*** Begin section ***

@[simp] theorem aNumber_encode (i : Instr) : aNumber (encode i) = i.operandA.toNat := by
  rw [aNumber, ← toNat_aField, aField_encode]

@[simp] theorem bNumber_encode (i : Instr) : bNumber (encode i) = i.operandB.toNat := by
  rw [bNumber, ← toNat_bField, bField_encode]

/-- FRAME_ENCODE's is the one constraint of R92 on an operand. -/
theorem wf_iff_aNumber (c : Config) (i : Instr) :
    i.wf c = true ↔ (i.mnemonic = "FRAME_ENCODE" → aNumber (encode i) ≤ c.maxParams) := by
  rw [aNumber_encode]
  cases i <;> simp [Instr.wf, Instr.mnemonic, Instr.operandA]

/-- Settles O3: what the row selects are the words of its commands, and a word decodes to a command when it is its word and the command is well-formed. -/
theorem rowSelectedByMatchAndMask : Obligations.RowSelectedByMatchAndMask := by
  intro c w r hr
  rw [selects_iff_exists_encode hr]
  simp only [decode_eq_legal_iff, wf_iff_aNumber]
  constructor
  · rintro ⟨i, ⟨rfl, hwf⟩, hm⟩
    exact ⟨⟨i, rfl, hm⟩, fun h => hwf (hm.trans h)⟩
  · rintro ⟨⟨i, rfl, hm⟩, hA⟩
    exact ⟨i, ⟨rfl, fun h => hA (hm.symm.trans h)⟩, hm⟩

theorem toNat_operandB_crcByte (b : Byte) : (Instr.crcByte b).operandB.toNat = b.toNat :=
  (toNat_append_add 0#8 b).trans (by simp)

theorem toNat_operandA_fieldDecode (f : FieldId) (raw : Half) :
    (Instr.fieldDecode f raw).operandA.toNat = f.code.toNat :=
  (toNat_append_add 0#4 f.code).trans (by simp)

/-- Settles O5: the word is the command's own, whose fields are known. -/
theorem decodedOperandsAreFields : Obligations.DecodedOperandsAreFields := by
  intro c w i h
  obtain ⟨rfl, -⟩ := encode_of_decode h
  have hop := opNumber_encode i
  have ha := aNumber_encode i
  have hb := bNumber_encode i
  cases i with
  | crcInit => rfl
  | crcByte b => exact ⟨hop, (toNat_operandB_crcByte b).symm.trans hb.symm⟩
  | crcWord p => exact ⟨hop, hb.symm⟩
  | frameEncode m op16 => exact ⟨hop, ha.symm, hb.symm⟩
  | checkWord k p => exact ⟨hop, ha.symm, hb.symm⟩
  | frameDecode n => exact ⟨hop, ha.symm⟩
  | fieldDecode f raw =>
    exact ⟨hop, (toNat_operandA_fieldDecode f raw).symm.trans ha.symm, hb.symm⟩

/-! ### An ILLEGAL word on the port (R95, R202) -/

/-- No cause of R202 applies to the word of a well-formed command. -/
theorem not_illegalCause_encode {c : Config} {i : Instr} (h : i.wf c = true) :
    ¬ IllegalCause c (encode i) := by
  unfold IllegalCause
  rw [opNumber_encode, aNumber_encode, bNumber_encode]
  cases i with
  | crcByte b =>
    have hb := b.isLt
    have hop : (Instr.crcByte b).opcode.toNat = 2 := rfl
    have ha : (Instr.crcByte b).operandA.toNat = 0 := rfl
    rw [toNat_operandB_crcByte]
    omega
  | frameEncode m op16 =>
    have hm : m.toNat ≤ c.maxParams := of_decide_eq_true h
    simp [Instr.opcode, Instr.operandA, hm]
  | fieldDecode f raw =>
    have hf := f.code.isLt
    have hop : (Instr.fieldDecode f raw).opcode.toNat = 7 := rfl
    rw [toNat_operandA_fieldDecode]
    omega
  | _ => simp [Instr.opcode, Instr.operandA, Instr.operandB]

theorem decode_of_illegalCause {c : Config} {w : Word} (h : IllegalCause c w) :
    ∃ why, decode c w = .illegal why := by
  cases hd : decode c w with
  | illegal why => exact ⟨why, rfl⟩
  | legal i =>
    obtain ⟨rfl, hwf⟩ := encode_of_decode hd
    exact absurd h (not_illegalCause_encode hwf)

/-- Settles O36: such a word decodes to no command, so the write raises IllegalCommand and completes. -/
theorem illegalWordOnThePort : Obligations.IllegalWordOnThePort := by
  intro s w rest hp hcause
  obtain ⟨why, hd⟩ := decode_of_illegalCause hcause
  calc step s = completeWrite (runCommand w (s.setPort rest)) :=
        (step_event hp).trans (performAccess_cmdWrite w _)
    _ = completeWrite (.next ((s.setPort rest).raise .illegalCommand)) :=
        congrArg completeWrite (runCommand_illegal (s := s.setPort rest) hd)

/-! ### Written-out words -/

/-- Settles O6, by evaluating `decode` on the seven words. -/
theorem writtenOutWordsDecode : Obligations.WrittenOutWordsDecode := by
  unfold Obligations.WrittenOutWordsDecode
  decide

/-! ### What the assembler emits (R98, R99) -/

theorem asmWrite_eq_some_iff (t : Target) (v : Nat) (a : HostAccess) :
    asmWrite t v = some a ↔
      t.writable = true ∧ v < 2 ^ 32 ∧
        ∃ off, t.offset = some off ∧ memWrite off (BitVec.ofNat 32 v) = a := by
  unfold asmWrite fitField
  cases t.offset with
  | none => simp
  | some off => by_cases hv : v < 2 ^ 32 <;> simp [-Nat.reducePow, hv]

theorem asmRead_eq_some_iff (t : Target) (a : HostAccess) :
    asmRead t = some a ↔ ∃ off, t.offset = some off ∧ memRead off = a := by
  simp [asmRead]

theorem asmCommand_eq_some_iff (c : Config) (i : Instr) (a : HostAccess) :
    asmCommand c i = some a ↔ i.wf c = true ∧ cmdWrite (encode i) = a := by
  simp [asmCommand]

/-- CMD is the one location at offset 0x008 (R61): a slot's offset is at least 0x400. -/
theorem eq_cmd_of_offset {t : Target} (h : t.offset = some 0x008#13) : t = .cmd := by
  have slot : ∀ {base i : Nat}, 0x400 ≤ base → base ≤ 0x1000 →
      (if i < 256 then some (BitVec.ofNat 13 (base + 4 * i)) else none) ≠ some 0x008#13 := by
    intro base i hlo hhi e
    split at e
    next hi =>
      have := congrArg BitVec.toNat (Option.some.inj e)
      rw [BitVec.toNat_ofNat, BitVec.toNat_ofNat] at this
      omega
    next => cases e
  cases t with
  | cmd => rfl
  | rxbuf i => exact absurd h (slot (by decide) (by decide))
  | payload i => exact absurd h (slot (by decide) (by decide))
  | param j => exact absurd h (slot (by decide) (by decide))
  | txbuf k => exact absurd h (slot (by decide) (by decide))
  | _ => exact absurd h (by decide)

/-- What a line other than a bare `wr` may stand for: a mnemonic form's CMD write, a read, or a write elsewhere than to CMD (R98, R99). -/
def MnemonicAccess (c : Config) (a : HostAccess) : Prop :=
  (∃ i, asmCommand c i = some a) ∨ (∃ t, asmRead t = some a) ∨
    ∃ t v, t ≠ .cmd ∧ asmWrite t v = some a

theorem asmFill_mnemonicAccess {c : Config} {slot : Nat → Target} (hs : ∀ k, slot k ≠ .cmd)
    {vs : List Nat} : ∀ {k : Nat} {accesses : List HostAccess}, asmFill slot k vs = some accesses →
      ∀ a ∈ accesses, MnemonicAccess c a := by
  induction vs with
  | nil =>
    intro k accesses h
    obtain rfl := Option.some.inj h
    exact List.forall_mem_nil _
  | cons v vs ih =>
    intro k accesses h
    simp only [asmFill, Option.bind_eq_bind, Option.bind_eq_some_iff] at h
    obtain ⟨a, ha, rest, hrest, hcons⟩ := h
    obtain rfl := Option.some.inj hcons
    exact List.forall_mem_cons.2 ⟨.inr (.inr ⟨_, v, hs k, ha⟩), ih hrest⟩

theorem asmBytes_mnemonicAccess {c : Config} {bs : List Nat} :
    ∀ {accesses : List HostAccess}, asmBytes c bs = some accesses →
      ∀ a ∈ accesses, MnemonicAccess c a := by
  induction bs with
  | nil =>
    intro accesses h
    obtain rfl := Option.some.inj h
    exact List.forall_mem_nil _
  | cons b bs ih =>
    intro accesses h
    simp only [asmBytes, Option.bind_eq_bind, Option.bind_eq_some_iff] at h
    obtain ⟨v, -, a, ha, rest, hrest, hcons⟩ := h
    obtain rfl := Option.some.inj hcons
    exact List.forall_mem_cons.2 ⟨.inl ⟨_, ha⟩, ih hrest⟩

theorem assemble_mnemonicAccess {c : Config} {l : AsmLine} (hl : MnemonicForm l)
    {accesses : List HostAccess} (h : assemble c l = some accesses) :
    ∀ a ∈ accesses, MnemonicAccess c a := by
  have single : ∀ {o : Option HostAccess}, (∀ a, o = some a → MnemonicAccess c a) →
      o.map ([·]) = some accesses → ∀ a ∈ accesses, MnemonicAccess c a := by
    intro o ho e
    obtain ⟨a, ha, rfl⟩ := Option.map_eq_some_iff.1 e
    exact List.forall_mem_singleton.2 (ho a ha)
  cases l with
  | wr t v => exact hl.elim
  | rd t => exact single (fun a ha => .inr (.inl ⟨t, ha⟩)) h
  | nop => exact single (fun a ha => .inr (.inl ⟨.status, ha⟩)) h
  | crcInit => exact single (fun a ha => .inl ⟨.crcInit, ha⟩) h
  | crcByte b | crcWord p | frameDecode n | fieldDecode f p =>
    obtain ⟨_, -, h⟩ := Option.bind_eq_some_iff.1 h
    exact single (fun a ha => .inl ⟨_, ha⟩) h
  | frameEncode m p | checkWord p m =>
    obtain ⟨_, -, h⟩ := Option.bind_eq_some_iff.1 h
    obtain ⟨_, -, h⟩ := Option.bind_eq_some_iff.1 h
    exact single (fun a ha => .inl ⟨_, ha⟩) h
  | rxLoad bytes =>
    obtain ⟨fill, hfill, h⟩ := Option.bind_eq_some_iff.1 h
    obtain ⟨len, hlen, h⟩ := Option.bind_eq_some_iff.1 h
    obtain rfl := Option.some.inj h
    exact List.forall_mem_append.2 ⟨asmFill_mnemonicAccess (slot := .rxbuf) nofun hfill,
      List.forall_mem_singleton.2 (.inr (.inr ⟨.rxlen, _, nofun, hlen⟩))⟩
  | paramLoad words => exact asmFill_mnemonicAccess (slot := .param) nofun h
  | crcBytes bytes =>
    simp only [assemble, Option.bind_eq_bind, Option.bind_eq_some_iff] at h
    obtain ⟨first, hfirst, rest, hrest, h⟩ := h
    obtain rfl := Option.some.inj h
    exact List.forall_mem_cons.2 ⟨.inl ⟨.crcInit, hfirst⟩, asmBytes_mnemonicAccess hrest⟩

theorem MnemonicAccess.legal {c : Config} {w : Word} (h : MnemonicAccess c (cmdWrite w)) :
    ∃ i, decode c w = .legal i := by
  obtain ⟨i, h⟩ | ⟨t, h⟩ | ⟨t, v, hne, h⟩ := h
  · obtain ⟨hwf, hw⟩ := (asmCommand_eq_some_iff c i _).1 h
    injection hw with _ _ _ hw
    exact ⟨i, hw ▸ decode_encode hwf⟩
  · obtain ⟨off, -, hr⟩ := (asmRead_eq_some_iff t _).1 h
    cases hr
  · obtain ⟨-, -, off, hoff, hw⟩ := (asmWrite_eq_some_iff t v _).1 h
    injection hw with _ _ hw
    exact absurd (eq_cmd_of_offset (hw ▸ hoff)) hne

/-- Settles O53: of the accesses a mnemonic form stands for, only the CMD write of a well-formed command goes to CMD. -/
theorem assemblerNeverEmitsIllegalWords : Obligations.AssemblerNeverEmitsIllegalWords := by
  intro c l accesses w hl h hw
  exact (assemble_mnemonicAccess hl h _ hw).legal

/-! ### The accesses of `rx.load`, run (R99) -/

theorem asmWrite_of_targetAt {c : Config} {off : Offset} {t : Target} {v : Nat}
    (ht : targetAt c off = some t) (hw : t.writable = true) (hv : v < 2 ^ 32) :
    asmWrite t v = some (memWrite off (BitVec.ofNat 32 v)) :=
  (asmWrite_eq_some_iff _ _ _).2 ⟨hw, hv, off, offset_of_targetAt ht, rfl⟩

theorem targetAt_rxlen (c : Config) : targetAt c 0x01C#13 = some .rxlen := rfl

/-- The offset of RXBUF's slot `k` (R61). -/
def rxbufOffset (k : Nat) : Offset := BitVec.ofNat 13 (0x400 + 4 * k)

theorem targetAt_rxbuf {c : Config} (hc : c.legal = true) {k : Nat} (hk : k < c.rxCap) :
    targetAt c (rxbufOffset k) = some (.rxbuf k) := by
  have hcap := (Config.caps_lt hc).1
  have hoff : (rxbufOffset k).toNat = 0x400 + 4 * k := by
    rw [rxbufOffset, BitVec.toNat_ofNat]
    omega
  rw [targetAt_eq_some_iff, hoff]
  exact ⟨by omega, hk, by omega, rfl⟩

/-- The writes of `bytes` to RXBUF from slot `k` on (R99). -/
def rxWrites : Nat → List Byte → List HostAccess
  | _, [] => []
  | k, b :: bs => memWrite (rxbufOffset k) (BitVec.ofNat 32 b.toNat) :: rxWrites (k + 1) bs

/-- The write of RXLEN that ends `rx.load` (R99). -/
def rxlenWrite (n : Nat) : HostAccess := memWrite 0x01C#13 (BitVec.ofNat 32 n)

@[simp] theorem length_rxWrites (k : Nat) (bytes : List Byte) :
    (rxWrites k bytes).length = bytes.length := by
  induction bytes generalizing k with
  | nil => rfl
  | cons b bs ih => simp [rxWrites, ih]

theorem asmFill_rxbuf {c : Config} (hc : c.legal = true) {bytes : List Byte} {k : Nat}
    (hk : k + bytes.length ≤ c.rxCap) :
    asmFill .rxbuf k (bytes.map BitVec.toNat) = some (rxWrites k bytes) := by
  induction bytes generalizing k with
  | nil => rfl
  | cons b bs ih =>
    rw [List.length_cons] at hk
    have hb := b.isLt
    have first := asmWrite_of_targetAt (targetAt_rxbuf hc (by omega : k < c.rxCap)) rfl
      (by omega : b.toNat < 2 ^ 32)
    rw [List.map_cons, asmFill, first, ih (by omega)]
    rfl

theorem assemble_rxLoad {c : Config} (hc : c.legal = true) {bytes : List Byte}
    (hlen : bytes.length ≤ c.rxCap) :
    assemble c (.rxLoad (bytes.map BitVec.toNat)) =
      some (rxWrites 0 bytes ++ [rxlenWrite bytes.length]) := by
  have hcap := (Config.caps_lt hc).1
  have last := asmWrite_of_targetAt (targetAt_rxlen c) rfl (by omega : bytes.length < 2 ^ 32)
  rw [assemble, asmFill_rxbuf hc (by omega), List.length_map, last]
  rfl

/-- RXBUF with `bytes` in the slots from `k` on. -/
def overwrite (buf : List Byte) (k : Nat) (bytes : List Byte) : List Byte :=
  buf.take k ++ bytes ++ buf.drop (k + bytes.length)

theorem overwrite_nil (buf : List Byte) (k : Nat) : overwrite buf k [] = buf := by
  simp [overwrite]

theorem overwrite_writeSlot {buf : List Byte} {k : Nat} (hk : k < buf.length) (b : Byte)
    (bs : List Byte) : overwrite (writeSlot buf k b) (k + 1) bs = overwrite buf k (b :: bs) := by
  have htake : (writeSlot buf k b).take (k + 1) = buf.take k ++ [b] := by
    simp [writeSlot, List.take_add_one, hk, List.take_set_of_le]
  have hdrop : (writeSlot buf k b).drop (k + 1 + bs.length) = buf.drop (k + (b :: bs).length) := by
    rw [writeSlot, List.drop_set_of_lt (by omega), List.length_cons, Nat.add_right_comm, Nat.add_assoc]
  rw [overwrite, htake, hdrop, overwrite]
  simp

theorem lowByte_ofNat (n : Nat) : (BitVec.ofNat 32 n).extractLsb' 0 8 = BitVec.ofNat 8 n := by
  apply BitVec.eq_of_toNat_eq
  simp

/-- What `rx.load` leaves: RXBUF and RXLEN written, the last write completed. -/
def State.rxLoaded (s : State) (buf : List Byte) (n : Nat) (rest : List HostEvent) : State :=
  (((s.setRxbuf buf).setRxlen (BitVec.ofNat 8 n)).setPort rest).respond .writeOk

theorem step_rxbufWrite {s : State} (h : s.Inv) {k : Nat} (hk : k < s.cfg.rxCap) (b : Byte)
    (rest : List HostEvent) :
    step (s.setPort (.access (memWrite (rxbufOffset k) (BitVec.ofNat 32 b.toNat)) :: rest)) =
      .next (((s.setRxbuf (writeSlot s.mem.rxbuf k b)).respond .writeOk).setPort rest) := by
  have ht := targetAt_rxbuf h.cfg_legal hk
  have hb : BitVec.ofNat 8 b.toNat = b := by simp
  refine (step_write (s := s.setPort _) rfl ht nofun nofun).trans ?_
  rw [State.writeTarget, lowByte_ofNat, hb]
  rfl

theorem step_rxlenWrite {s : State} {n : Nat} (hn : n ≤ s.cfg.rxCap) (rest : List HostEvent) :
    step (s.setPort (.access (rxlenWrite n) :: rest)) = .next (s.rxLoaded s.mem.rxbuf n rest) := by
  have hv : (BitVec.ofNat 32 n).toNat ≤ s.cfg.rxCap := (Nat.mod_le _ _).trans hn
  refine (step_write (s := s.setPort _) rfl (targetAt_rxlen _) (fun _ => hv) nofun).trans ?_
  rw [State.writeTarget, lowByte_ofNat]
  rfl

*** End section ***
*** Begin section ***

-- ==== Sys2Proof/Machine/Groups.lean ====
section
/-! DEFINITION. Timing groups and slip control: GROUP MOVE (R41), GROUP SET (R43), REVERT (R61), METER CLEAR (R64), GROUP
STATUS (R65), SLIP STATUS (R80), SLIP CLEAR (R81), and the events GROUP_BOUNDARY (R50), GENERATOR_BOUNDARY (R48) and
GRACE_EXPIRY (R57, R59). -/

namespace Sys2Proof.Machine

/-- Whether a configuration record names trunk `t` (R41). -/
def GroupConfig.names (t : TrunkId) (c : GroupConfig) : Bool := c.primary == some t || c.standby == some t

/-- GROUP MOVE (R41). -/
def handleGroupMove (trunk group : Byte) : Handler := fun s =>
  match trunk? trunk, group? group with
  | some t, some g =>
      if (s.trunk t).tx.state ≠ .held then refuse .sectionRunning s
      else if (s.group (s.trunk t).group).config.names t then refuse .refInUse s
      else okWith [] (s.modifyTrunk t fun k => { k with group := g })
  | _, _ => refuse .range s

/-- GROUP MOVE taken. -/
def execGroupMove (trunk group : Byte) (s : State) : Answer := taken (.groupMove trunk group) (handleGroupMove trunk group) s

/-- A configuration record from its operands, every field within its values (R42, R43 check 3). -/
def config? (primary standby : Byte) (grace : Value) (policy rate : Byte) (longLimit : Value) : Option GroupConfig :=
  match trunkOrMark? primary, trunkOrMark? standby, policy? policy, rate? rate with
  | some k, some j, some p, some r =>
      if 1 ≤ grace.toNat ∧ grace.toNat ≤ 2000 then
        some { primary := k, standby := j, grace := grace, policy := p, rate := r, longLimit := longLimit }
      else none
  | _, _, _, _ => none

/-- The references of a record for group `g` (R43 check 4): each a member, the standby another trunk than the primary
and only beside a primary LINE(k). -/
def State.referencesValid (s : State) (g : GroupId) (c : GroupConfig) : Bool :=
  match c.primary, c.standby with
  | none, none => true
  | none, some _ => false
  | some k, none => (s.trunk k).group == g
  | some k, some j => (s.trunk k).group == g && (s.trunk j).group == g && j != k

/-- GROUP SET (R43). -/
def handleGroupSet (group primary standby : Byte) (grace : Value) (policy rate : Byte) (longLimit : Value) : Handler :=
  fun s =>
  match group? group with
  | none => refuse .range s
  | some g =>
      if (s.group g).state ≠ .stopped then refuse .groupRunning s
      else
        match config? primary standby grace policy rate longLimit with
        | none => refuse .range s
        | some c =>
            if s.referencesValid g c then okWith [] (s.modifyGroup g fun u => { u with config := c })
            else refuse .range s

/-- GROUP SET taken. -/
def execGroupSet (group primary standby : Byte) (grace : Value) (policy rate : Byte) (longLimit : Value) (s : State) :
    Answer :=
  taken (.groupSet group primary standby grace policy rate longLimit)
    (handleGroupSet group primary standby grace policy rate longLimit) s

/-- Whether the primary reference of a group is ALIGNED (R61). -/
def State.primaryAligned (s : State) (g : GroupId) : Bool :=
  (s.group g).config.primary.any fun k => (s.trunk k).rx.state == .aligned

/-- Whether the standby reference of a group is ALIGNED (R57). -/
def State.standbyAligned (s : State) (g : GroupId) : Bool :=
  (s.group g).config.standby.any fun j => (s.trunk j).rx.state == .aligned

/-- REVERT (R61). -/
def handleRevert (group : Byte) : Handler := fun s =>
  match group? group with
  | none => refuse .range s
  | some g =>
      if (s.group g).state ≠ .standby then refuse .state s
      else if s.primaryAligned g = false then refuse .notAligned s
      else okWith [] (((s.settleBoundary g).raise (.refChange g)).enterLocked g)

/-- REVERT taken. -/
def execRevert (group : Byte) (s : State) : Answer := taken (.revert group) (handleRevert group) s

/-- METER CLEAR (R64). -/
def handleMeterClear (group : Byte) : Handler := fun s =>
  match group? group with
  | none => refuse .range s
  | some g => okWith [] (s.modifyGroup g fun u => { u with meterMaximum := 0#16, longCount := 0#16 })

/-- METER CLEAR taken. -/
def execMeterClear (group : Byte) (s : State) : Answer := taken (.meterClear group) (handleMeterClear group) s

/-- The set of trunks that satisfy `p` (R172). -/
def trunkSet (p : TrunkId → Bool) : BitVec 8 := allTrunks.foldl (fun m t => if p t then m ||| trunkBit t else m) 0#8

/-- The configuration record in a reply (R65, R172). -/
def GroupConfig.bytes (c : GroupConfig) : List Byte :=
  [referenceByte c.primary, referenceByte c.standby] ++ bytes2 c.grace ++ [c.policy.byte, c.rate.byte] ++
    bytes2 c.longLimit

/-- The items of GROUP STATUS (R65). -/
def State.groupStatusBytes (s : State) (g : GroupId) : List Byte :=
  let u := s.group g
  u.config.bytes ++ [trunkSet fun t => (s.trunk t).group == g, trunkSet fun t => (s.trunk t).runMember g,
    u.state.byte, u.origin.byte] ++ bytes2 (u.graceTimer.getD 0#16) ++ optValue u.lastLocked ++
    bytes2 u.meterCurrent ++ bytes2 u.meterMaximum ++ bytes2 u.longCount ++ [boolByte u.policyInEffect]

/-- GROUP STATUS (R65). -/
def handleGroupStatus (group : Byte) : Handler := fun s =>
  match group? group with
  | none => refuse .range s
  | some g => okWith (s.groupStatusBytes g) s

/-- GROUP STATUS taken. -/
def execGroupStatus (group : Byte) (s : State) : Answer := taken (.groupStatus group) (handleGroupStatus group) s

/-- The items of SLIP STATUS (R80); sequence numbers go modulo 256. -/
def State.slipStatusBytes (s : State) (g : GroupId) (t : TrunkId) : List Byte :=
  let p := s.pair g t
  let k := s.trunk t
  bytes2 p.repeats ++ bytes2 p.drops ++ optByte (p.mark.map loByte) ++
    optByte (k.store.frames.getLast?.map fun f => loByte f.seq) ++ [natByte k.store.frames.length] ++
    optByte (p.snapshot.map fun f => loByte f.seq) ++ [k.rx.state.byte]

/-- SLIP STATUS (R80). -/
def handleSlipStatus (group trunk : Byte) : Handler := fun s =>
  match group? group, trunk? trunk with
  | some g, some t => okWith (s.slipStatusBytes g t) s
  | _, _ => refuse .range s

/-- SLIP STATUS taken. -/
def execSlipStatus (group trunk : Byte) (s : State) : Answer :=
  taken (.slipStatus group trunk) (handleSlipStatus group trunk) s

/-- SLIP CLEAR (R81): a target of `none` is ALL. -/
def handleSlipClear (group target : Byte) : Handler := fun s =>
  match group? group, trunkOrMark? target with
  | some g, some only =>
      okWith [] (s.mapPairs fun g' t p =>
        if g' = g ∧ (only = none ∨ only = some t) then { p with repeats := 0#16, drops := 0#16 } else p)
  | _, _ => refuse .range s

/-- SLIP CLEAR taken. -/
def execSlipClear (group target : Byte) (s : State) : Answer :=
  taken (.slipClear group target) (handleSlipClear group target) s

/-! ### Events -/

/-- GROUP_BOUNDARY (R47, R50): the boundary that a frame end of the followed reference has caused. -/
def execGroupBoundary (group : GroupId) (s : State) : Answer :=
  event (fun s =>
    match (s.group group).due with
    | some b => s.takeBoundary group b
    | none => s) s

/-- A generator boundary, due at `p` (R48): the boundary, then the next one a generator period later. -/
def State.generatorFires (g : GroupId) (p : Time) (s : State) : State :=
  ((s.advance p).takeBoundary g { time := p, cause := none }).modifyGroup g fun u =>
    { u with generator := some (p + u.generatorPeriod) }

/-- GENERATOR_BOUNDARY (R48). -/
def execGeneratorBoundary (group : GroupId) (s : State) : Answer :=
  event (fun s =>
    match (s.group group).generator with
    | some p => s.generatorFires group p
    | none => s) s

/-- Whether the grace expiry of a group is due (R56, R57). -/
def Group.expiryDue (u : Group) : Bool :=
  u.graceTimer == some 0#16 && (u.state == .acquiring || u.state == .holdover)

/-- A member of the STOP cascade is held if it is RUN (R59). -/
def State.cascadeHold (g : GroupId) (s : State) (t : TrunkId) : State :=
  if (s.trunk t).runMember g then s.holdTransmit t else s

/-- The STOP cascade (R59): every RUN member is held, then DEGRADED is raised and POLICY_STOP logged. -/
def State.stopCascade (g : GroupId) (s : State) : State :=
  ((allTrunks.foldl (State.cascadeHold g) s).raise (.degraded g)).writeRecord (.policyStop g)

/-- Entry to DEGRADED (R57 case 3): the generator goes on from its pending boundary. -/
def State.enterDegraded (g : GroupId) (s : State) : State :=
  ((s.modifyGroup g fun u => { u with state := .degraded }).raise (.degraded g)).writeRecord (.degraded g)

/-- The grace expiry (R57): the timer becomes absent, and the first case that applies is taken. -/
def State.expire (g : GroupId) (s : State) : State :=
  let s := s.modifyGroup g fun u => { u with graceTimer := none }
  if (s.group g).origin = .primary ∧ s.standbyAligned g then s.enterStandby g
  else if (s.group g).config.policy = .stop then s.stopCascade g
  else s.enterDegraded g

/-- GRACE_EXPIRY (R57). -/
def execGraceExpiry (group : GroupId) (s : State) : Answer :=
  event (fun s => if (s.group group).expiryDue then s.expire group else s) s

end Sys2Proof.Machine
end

*** End section ***

**TASK INSTRUCTIONS**
Give the exact lines, and only those, from the line containing "obtain ⟨i, h⟩" through the line containing "have hoff : (rxbufOffset" in the entries above.

**RESULT OF THIS EXERCISE**
  obtain ⟨i, h⟩ | ⟨t, h⟩ | ⟨t, v, hne, h⟩ := h
  · obtain ⟨hwf, hw⟩ := (asmCommand_eq_some_iff c i _).1 h
    injection hw with _ _ _ hw
    exact ⟨i, hw ▸ decode_encode hwf⟩
  · obtain ⟨off, -, hr⟩ := (asmRead_eq_some_iff t _).1 h
    cases hr
  · obtain ⟨-, -, off, hoff, hw⟩ := (asmWrite_eq_some_iff t v _).1 h
    injection hw with _ _ hw
    exact absurd (eq_cmd_of_offset (hw ▸ hoff)) hne

/-- Settles O53: of the accesses a mnemonic form stands for, only the CMD write of a well-formed command goes to CMD. -/
theorem assemblerNeverEmitsIllegalWords : Obligations.AssemblerNeverEmitsIllegalWords := by
  intro c l accesses w hl h hw
  exact (assemble_mnemonicAccess hl h _ hw).legal

/-! ### The accesses of `rx.load`, run (R99) -/

theorem asmWrite_of_targetAt {c : Config} {off : Offset} {t : Target} {v : Nat}
    (ht : targetAt c off = some t) (hw : t.writable = true) (hv : v < 2 ^ 32) :
    asmWrite t v = some (memWrite off (BitVec.ofNat 32 v)) :=
  (asmWrite_eq_some_iff _ _ _).2 ⟨hw, hv, off, offset_of_targetAt ht, rfl⟩

theorem targetAt_rxlen (c : Config) : targetAt c 0x01C#13 = some .rxlen := rfl

/-- The offset of RXBUF's slot `k` (R61). -/
def rxbufOffset (k : Nat) : Offset := BitVec.ofNat 13 (0x400 + 4 * k)

theorem targetAt_rxbuf {c : Config} (hc : c.legal = true) {k : Nat} (hk : k < c.rxCap) :
    targetAt c (rxbufOffset k) = some (.rxbuf k) := by
  have hcap := (Config.caps_lt hc).1
  have hoff : (rxbufOffset k).toNat = 0x400 + 4 * k := by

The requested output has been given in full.